**Work order**. Copy out every line of the records where the string "written" occurs.

**Provided entries**.
/-- The new row is written at its home and its replicas; how many of these. -/
def replaceWrite (rr : Req) (o : OpRef) (tcb g item a at_ : Nat) (new : List (BitVec 8)) (odd : Bool) : M Nat := do
  writeDevice rr a new []
  let s ← get
  let s := (State.atomsOf at_ (Tcb.slot tcb)).foldl (fun t x => t.clearPoison (t.forwarded x)) s
  let p := ((s.countRowWrite (ownerAt g at_) at_).nonFiniteRow o g odd).mirrorRow tcb (RowItem.row item) (ownerAt g at_) new
  set p.2
  return p.1

/-- One REPLACE item; the replica slots written. Of the causes met at its source and at its row the highest is its status
(R184). `errors` is how often an error is detected in it. -/
def replaceItem (r rr : Req) (o : OpRef) (w tcb g k item lfsr errors : Nat) : M Nat := do
  if Tcb.rowCount tcb ≤ RowItem.row item then failWith Status.descriptorInvalid
  let src ← attempt (readVA r (ReplaceOp.src w + k * ReplaceOp.srcStride w) (sourceWidth w tcb))
  let home ← attempt (replaceHome rr o w tcb g (RowItem.row item))
  match src, home with
  | .ok src, .ok (a, at_, old) => do
    replaceErrors o g errors
    let (new, odd) := replaceBytes w tcb src old lfsr
    replaceWrite rr o tcb g item a at_ new odd
  | .error x, .error y => failWith (topCause [x, y])
  | .error x, _ => failWith x
  | _, .error y => failWith y

/-- What the items of an op come to: statuses of the failed ones, rows written, replica slots written, items admitted or
evicted, and the random state after them. -/
structure ItemsEnd where
  fails : List (Nat × Nat) := []
  written : Nat := 0
  mirrors : Nat := 0
  hive : Nat := 0
  lfsr : Nat := 1
deriving DecidableEq, Repr

/-- REPLACE items in order; a failed item takes no draws. -/
def replaceItems (r rr : Req) (o : OpRef) (w tcb g : Nat) (errors : List (Nat × Nat)) :
    ItemsEnd → List (Nat × Nat) → M ItemsEnd
  | e, [] => return e
  | e, (item, k) :: rest => do
    match ← attempt (replaceItem r rr o w tcb g k item e.lfsr (((errors.find? fun x => x.1 == k).map (·.2)).getD 0)) with
    | .error st => replaceItems r rr o w tcb g errors { e with fails := e.fails ++ [(k, st)] } rest
    | .ok m =>
      replaceItems r rr o w tcb g errors
        { e with
          written := e.written + 1, mirrors := e.mirrors + m
          lfsr := if ReplaceOp.srcFormat w = 0 then e.lfsr else Row.draws e.lfsr (Tcb.dim tcb) } rest

/-- The report of R184; the status of a failed write. -/
def itemsReport (r : Req) (w : Nat) (e : ItemsEnd) : M (Option Nat) := do
  if ReplaceOp.report w = 0 then return none
  let first := ((e.fails.head?).map (·.1)).getD 0xFFFFFFFF
  match ← attempt (writeVA r (ReplaceOp.report w)
    (leBytes 4 e.written ++ leBytes 4 e.mirrors ++ leBytes 4 e.hive ++ leBytes 4 first)) with
  | .error st => return some st
  | .ok _ => return none

/-- REPLACE, whole, at the lead (R183, R184, R186): items, random state, watermark, report. -/
def runReplace (r rr spine : Req) (o : OpRef) (w tcb g : Nat) (errors : List (Nat × Nat)) (items : List Nat) : M (ItemsEnd × Option Nat) := do
  let va := ReplaceOp.tcb w
  let (l, gen, _, target) ← readUpper r va
  let rows := items.map RowItem.row
  if ReplaceOp.rebind w && !runOk w rows gen target then failWith Status.descriptorInvalid
  let e ← replaceItems r rr o w tcb g errors { lfsr := Row.seed l } items.zipIdx
  if ReplaceOp.srcFormat w ≠ 0 then writeVA r (va + 64) (leBytes 4 e.lfsr)
  if ReplaceOp.rebind w && e.fails.isEmpty then
    let (_, _, mark, _) ← readUpper r va
    if rows.headD 0 ≤ mark then writeVA r (va + 72) (leBytes 4 (max mark (rows.headD 0 + rows.length)))
  let f ← itemsReport spine w e
  return (e, f)

namespace State

/-- Statuses of the sixteen parts of `n` items: item k belongs to part 16 k / n, and its first failed item gives a part's
status (R184). -/
def itemParts (n : Nat) (fails : List (Nat × Nat)) : List Nat :=
  (List.range 16).map fun p => ((fails.find? fun f => 16 * f.1 / n == p).map (·.2)).getD Status.ok

/-- An op over items settled (R184). -/
def settleItems (s : State) (o : OpRef) (n : Nat) (fails : List (Nat × Nat)) (fail : Option Nat) : State :=
  let stats := itemParts n fails
  let named := (List.range 16).filter fun p => (List.range n).any fun k => 16 * k / n == p
  let (st, high, map) := partsEnd named stats
  let st := fail.getD st
  let s := (fails.filter fun f => f.2 == Status.poisonConsumed).foldl (fun t _ => t.consumePoison) s
  let s := if fail = some Status.poisonConsumed then s.consumePoison else s
  let s := ((stats.filter (· == Status.silentError)).drop (b2n (st == Status.silentError))).foldl
    (fun t _ => t.noteUnrecovered o Status.silentError) s
  s.modOp o fun z => { z with
    phase := .settled, status := st, low := 0, high := high, partMap := map,
    slices := z.slices.map fun y => { y with phase := .reported } }

/-- The dispatch of a REPLACE_ROWS or REBIND_MARK, which queues it at its lead. -/
def dispatchLead (s : State) (o : OpRef) (code : Nat) (m : Op → Req → M Op) : State :=
  let fresh := (s.op? o).any fun x => x.phase == .waiting
  let t := s.dispatch o code m
  if fresh && (t.op? o).any (fun x => x.phase == .dispatched) then t.queueSlices o else t

/-- The record asks for an action; one with a reserved action is taken up by the first of them. -/
def replaceAction (s : State) (o : OpRef) (a : Nat) : Bool :=
  (s.op? o).any fun x => OpHdr.opcode x.word == 0x05 &&
    (ReplaceOp.action x.word == a || (a == 0 && ReplaceOp.action x.word == 3))

/-- The op's own work at its lead fails as a whole. -/
def failAtLead (s : State) (o : OpRef) (g st code : Nat) : State := (s.leaveLead o 0 g).failOp o st code

/-- The first item of a REPLACE whose row write has to wait, with its owner's queue where it may take a place there (R179, R192). -/
def heldItem (s : State) (rr : Req) (o : OpRef) (w tcb g : Nat) (items : List Nat) : Option (HeldUpdate × Option Sent) :=
  (items.zipIdx).findSome? fun e =>
    let row := RowItem.row e.1
    let h := s.heldOf o 0 e.2 (Tcb.rowAddr tcb row)
    if ReplaceOp.action w != 0 || decide (Tcb.rowCount tcb ≤ row) then none
    else
      match s.sendUpdate rr g (Tcb.rowAddr tcb row) h with
      | some .perform => none
      | d => some (h, d)

/-- REPLACE: dispatched, and run when its lead takes it and none of its rows has to wait. `errors` lists the items in which an
error is detected, with how often. -/
def replace (s : State) (o : OpRef) (errors : List (Nat × Nat)) : State :=
  if !s.replaceAction o 0 then s
  else
    let s := s.dispatchLead o 0x05 readReplace
    match s.tableWork? o 0x05 0 with
    | none => s
    | some (x, _, _, g) =>
      let (items, tcbs, _) := tablesOf x
      let tcb := tcbs.getD 0 0
      let rr := { s.leadReq g o 0 with targets := 9 }
      match s.heldItem rr o x.word tcb g items with
      | some (h, some (.queue w)) => s.queueUpdate w h
      | some _ => s
      | none =>
        s.runM (runReplace (s.leadReq g o 0) rr (s.spineReq o.ctx (.op o 1000)) o x.word tcb g errors items)
          (fun v u => ((u.freeUpdates fun h => h.o == o).leaveLead o 0 g).settleItems o items.length v.1.fails v.2)
          (fun st code u => (u.freeUpdates fun h => h.o == o).failAtLead o g st code)

/-! ### The Hive protocols (R188 to R191) -/

/-- Entries that hold replica units, valid or draining, overlap a slot range in 32-byte units. -/
def hiveTaken (s : State) (slot bytes : Nat) : Bool :=
  s.weevils.hive.any fun e => decide (e.2.slot * 32 < slot * 32 + bytes) && decide (slot * 32 < e.2.slot * 32 + e.2.bytes)

/-- A HIVE_ADMIT item may be admitted (R191). An entry still draining is not free (R190). -/
def admitOk (s : State) (tcb item : Nat) : Bool :=
  Tcb.hive tcb && s.obj 0x6110 2 != 0 && (AMap.get? s.weevils.hive (RowItem.entry item)).isNone &&
    (s.hiveEntry (Tcb.tableId tcb) (RowItem.row item)).isNone &&
    decide (RowItem.slot item * 32 + Tcb.slot tcb ≤ s.obj 0x6110 2 * 2 ^ 20) && !s.hiveTaken (RowItem.slot item) (Tcb.slot tcb)

end State

/-- One HIVE_ADMIT item (R188). -/
def admitItem (rr : Req) (o : OpRef) (tcb g item : Nat) : M Unit := do
  let s ← get
  if Tcb.rowCount tcb ≤ RowItem.row item || !s.admitOk tcb item then failWith Status.descriptorInvalid
  let (a, bs, bad) ← readRow rr tcb (RowItem.row item) none
  if bad then failWith Status.poisonConsumed
  if !Row.sound tcb bs then
    modify fun s => s.checkFailed o (ownerAt g a) a
    failWith Status.poisonConsumed
  let s ← get
  let s := s.writeReplicas (RowItem.slot item) (Tcb.slot tcb) bs
  let s := (List.range 64).foldl (fun t c => t.addObj 0x6032 (ownerAt g (t.replicaAddr c 0)) 1) s
  let x : HiveEntry := { table := Tcb.tableId tcb, row := RowItem.row item, slot := RowItem.slot item, bytes := Tcb.slot tcb, valid := true }
  set { s with weevils := { s.weevils with hive := AMap.set s.weevils.hive (RowItem.entry item) x } }

/-- HIVE_ADMIT items in order. -/
def admitItems (rr : Req) (o : OpRef) (tcb g : Nat) : ItemsEnd → List (Nat × Nat) → M ItemsEnd
  | e, [] => return e
  | e, (item, k) :: rest => do
    match ← attempt (admitItem rr o tcb g item) with
    | .error st => admitItems rr o tcb g { e with fails := e.fails ++ [(k, st)] } rest
    | .ok _ => admitItems rr o tcb g { e with hive := e.hive + 1, mirrors := e.mirrors + 64 } rest

namespace State

/-- HIVE_ADMIT: dispatched, and run when its lead takes it. -/
def admitRows (s : State) (o : OpRef) : State :=
  if !s.replaceAction o 1 then s
  else
    let s := s.dispatchLead o 0x05 readReplace
    match s.tableWork? o 0x05 0 with
    | none => s
    | some (x, _, _, g) =>
      let (items, tcbs, _) := tablesOf x
      let m : M (ItemsEnd × Option Nat) := do
        let e ← admitItems { s.leadReq g o 0 with targets := 9 } o (tcbs.getD 0 0) g {} items.zipIdx
        let f ← itemsReport (s.spineReq o.ctx (.op o 1000)) x.word e
        return (e, f)
      s.runM m (fun v u => (u.leaveLead o 0 g).settleItems o items.length v.1.fails v.2)
        (fun st code u => u.failAtLead o g st code)

/-- One HIVE_EVICT item: its entry withdrawn, or its failure (R190, steps 1 to 3). -/
def evictItem (s : State) (o : OpRef) (tcb item : Nat) : Option State :=
  match AMap.get? s.weevils.hive (RowItem.entry item) with
  | none => none
  | some x =>
    if x.valid && x.table == Tcb.tableId tcb && x.row == RowItem.row item && decide (RowItem.row item < Tcb.rowCount tcb) then
      some { s with weevils := { s.weevils with
        hive := AMap.set s.weevils.hive (RowItem.entry item) { x with valid := false, evictor := some o } } }
    else none

/-- The op waits for no slot. -/
def evicted (s : State) (o : OpRef) : Bool := !s.weevils.hive.any fun e => e.2.evictor == some o

/-- The end of a HIVE_EVICT whose slots are all free: its report, then its status. -/
def endEvict (s : State) (o : OpRef) : State :=
  match s.op? o with
  | none => s
  | some x =>
    match x.body with
    | .evict fails items done =>
      if !s.evicted o || x.phase != .dispatched then s
      else
        let g := ((x.slices.head?).bind (·.place)).getD 0
        s.runM (itemsReport (s.spineReq o.ctx (.op o 1000)) x.word { fails := fails, hive := done })
          (fun f u => (u.leaveLead o 0 g).settleItems o items fails f)
          (fun _ _ u => u)
    | _ => s

/-- HIVE_EVICT: dispatched, and run when its lead takes it; it ends when its slots have drained. -/
def evict (s : State) (o : OpRef) : State :=
  if !s.replaceAction o 2 then s
  else
    let s := s.dispatchLead o 0x05 readReplace
    match s.tableWork? o 0x05 0 with
    | none => s
    | some (x, _, _, _) =>
      match x.body with
      | .tables items tcbs _ =>
        let step := fun (p : State × List (Nat × Nat) × Nat) (e : Nat × Nat) =>
          match p.1.evictItem o (tcbs.getD 0 0) e.1 with
          | some t => (t, p.2.1, p.2.2 + 1)
          | none => (p.1, p.2.1 ++ [(e.2, Status.descriptorInvalid)], p.2.2)
        let (s, fails, done) := items.zipIdx.foldl step (s, [], 0)
        (s.modOp o fun z => { z with body := .evict fails items.length done }).endEvict o
      | _ => s.endEvict o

**Task response**.
/-- The new row is written at its home and its replicas; how many of these. -/
/-- One REPLACE item; the replica slots written. Of the causes met at its source and at its row the highest is its status
/-- What the items of an op come to: statuses of the failed ones, rows written, replica slots written, items admitted or
  written : Nat := 0
          written := e.written + 1, mirrors := e.mirrors + m
    (leBytes 4 e.written ++ leBytes 4 e.mirrors ++ leBytes 4 e.hive ++ leBytes 4 first)) with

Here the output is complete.